(Collected data entries)
=== Section Start ===

/-- One frame page written with the image's cells. -/
def writeFramePage (s : State) (ag : Agent) (va lo : Nat) (img : Memory) : Except Stop State :=
  match framePage s ag .store va 0x10000 with
  | .error e => .error e
  | .ok ps =>
    match ps with
    | [p] =>
      match p.leaf with
      | some l =>
        if l.xf then writePieces ⟨ag, .store, va, 0x10000, false, true⟩ s ps (denseOf img lo 0x10000)
        else .ok ({ s with mem := overlay s.mem img p.tgt.loc lo 0x10000 }.wrote ag.who p.tgt.loc 0x10000)
      | none => .ok s
    | _ => .ok s

/-- The cells of a frame page in memory, by frame offset. -/
def readFramePage (s : State) (ag : Agent) (va lo : Nat) : Except Stop Memory :=
  match framePage s ag .load va 0x10000 with
  | .error e => .error e
  | .ok ps =>
    match ps with
    | [p] =>
      match p.leaf with
      | some l =>
        if l.xf then
          match readPieces s ⟨ag, .load, va, 0x10000, false, true⟩ ps with
          | .error e => .error e
          | .ok bs => .ok (cellsAt lo bs)
        else .ok ((s.mem.filter fun c => p.tgt.loc ≤ c.1 && c.1 < p.tgt.loc + 0x10000).map fun c => (c.1 - p.tgt.loc + lo, c.2))
      | none => .ok []
    | _ => .ok []

/-- The first page of a frame, or of its block, whose translation a write of the frame would wait for. -/
def frameMiss (s : State) (n ctx slot : Nat) : Option Stop :=
  let fa := frameAddr s ctx n slot
  ([(fa, 0x10000), (fa + 0x10000, 0x10000), (fa + 0x20000, 0x10000), (fa + 0x30000, 0x10000), (frameBlock s ctx n, 8)]).findSome? fun p =>
    match framePage s (frameAgent s n) .store p.1 p.2 with | .error (.miss wh c v) => some (.miss wh c v) | _ => none

/-- A whole frame written, then ACTIVE when it is to be served (R371). -/
def writeFrame (s : State) (n ctx slot : Nat) (img : Memory) (active : Bool) : Except Stop State :=
  let ag := frameAgent s n
  let fa := frameAddr s ctx n slot
  match writeFramePage s ag fa 0 img with
  | .error e => .error e
  | .ok s =>
    match writeFramePage s ag (fa + 0x10000) 0x10000 img with
    | .error e => .error e
    | .ok s =>
      match writeFramePage s ag (fa + 0x20000) 0x20000 img with
      | .error e => .error e
      | .ok s =>
        match writeFramePage s ag (fa + 0x30000) 0x30000 img with
        | .error e => .error e
        | .ok s =>
          if active then
            match framePage s ag .store (frameBlock s ctx n) 8 with
            | .error e => .error e
            | .ok ps => writePieces ⟨ag, .store, frameBlock s ctx n, 8, false, true⟩ s ps (leBytes 8 slot)
          else .ok s

/-! ## Taking an exception (R226, R368, R369) -/

/-- A standard CSR of a hart. -/
def Hart.csrGet (h : Hart) (k : Nat) : Nat := (tget 0 h.csr k).toNat
def Hart.csrSet (h : Hart) (k v : Nat) : Hart := { h with csr := tset h.csr k (BitVec.ofNat 64 v) }

/-- The cause code of a hart memory fault (R369). -/
def hartCause (f : MemFault) (store : Bool) : Nat :=
  let pg := match f.cause with
    | .noncanon => true | .hole => true | .notMapped => true | .pteMalformed => true | .paHole => true
    | .ilvMismatch => true | .tenant => true | .permU => true | .permR => true | .permW => true | .permX => true
    | .attrSplit => true | _ => false
  if f.cause == .misalign then (if store then 6 else 4)
  else if f.acc == .fetch then (if pg then 12 else 1)
  else if store then (if pg then 15 else 7) else (if pg then 13 else 5)

/-- CAUSE of the frame that an S-mode software interrupt writes: bit 15 marks an interrupt, as in the codes of R369 (DEDUCED, log 8). -/
def ssiCause : Nat := 0x8001

/-- scause of a frame's CAUSE: its bit 15 marks an interrupt. -/
def scauseOf (cause : Nat) : Nat := if bit cause 15 then 2 ^ 63 + bits cause 14 0 else cause

/-- The handler's address: with MODE 1 an interrupt goes to its own entry. -/
def stvecPc (tvec cause : Nat) : Nat := tvec / 4 * 4 + (if bit cause 15 && bit tvec 0 then 4 * bits cause 14 0 else 0)

/-- The standard entry to S mode: sepc, scause, stval, SPP, SPIE, SIE, and the handler's address. -/
def Hart.enterS (h : Hart) (cause tval : Nat) : Hart :=
  let st := h.csrGet 0x100
  let st := setBits st 8 8 (match h.mode with | .u => 0 | _ => 1)
  let st := setBits (setBits st 5 5 (bits st 1 1)) 1 1 0
  let h := (((h.csrSet 0x141 h.pc.toNat).csrSet 0x142 (scauseOf cause)).csrSet 0x143 tval).csrSet 0x100 st
  { h with mode := .s, pc := BitVec.ofNat 64 (stvecPc (h.csrGet 0x105) cause), stalled := false, resv := none }
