/-- Give a piece to a continuation: it reads as zero (R63, R72). -/
def State.givePiece (s : State) (n p cid : Nat) : State :=
  let c := s.cont cid
  let (a, len) := pieceLoc n p
  let s := { s with mem := mclear s.mem a (a + len), ue := ueLeft s.ue a (a + len) }
  if p < 1024 then
    (s.setSlcOwn n p (c.ctx + 0x100 + c.slot * 2 ^ 16 + s.savedOn n p)).setCont cid { c with slabs := c.slabs ++ ([p] : List Nat) }
  else
    (s.setCore n { s.core n with accs := tset (s.core n).accs (p - 1024) cid }).setCont cid { c with accs := c.accs ++ [p - 1024] }

/-- A piece becomes free; RO and PROV are cleared (R65). -/
def State.freePiece (s : State) (n p : Nat) : State :=
  if p < 1024 then s.setSlcOwn n p (s.savedOn n p)
  else s.setCore n { s.core n with accs := tdel (s.core n).accs (p - 1024) }

/-- A continuation's storage may be claimed: it neither runs nor is pinned (R383). -/
def Cont.claimable (c : Cont) : Bool := c.stat != .running && !c.pin && c.live.isEmpty

/-- A piece claimed from its holder, saved first unless it is read-only; `false` when the claim may not be
made or the save faults (R383). Bytes with an uncorrectable error are saved as they stand and are sound when restored, of which R68 and
R383 do not speak (DESIGN CHOICE, log 90). -/
def State.claimPiece (s : State) (n p : Nat) : Except Stop (State × Bool) :=
  match s.holder n p with
  | none => .ok (s, s.pieceFree n p)
  | some k =>
    let c := s.cont k
    let own := if p < 1024 then setBits (s.slcOwn n p) 11 11 1 else 0
    let (a, len) := pieceLoc n p
    if !c.claimable then .ok (s, false)
    else
      let take (s : State) : State :=
        (s.setCont k { c with saved := c.saved ++ [(p, own)], slabs := c.slabs.filter (· != p),
                              accs := c.accs.filter (· + 1024 != p) }).freePiece n p
      if p < 1024 && bit own 9 then .ok (take s, true)
      else
        match wrBytes s (fwAgent n c.ctx) .engWrite (s.saveAddr c.ctx n p) (mgets s.mem a len) with
        | .error (.miss wh x v) => .error (.miss wh x v)
        | .error (.flt f) => .ok (s.noted f, false)
        | .ok s => .ok (take s, true)

/-- Claim pieces in turn; `false` as soon as one cannot be claimed. -/
def claimAll (n : Nat) : List Nat → State → Except Stop (State × Bool)
  | [], s => .ok (s, true)
  | p :: ps, s =>
    match s.claimPiece n p with
    | .error e => .error e
    | .ok (s, false) => .ok (s, false)
    | .ok (s, true) => claimAll n ps s

/-- Scheduler firmware may take a piece: it is free, or it may be claimed; no claim is made while `paused` (R383, R403). -/
def State.mayTake (s : State) (n : Nat) (paused : Bool) (p : Nat) : Bool :=
  s.pieceFree n p || (!paused && match s.holder n p with | some k => (s.cont k).claimable | none => false)

/-- Victim `a` is chosen before victim `b`: read-only slabs, then the lowest PRIO, then the longest suspended (R383). -/
def State.victimBefore (s : State) (n a b : Nat) : Bool :=
  let ro (p : Nat) : Bool := p < 1024 && bit (s.slcOwn n p) 9
  let c (p : Nat) : Cont := s.cont ((s.holder n p).getD 0)
  if ro a != ro b then ro a
  else if ro a then a < b
  else if (c a).prio != (c b).prio then (c a).prio < (c b).prio
  else if (c a).restAt != (c b).restAt then (c a).restAt < (c b).restAt
  else a < b

/-- A victim put in its place. -/
def insertVictim (s : State) (n p : Nat) : List Nat → List Nat
  | [] => [p]
  | q :: qs => if s.victimBefore n p q then p :: q :: qs else q :: insertVictim s n p qs

/-- The pieces among `ps` that may be taken, in the order in which they are: free ones, then victims (R68, R383). -/
def State.candidates (s : State) (n : Nat) (paused : Bool) (ps : List Nat) (k : Nat) : List Nat :=
  let free := ps.filter (s.pieceFree n)
  if k ≤ free.length then free
  else free ++ (ps.filter fun p => !s.pieceFree n p && s.mayTake n paused p).foldr (insertVictim s n) []

/-- Claim the first `k` pieces that can be claimed: a victim whose save faults is passed over (R383). -/
def claimSome (n : Nat) : List Nat → Nat → State → Except Stop (State × List Nat)
  | _, 0, s => .ok (s, [])
  | [], _, s => .ok (s, [])
  | p :: ps, k + 1, s =>
    match s.claimPiece n p with
    | .error e => .error e
    | .ok (s, false) => claimSome n ps (k + 1) s
    | .ok (s, true) => (claimSome n ps k s).map fun r => (r.1, p :: r.2)

/-- The pieces that R428 fixes for a continuation in slot `r`. -/
def fixedPieces (r nslab nacc : Nat) : List Nat :=
  (if nslab ≤ 60 then (List.range nslab).map (60 * r + ·) else []) ++ (if nacc == 1 then [1024 + r] else [])

/-- Slabs that firmware chooses: none when R428 fixes them. -/
def looseSlabs (nslab : Nat) : Nat := if nslab ≤ 60 then 0 else nslab
/-- Runs of accumulator tiles that firmware chooses. -/
def looseRuns (nacc : Nat) : Nat := if nacc == 1 then 0 else nacc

=== Section End ===

▶ **Instructions to follow**:
The required answer is the exact run of lines above starting at the line with "fault (R369). -/" and ending at the line with "an interrupt. -/", with both ends present.

▶ **Written reply**:
/-- The cause code of a hart memory fault (R369). -/
def hartCause (f : MemFault) (store : Bool) : Nat :=
  let pg := match f.cause with
    | .noncanon => true | .hole => true | .notMapped => true | .pteMalformed => true | .paHole => true
    | .ilvMismatch => true | .tenant => true | .permU => true | .permR => true | .permW => true | .permX => true
    | .attrSplit => true | _ => false
  if f.cause == .misalign then (if store then 6 else 4)
  else if f.acc == .fetch then (if pg then 12 else 1)
  else if store then (if pg then 15 else 7) else (if pg then 13 else 5)

/-- CAUSE of the frame that an S-mode software interrupt writes: bit 15 marks an interrupt, as in the codes of R369 (DEDUCED, log 8). -/
def ssiCause : Nat := 0x8001

/-- scause of a frame's CAUSE: its bit 15 marks an interrupt. -/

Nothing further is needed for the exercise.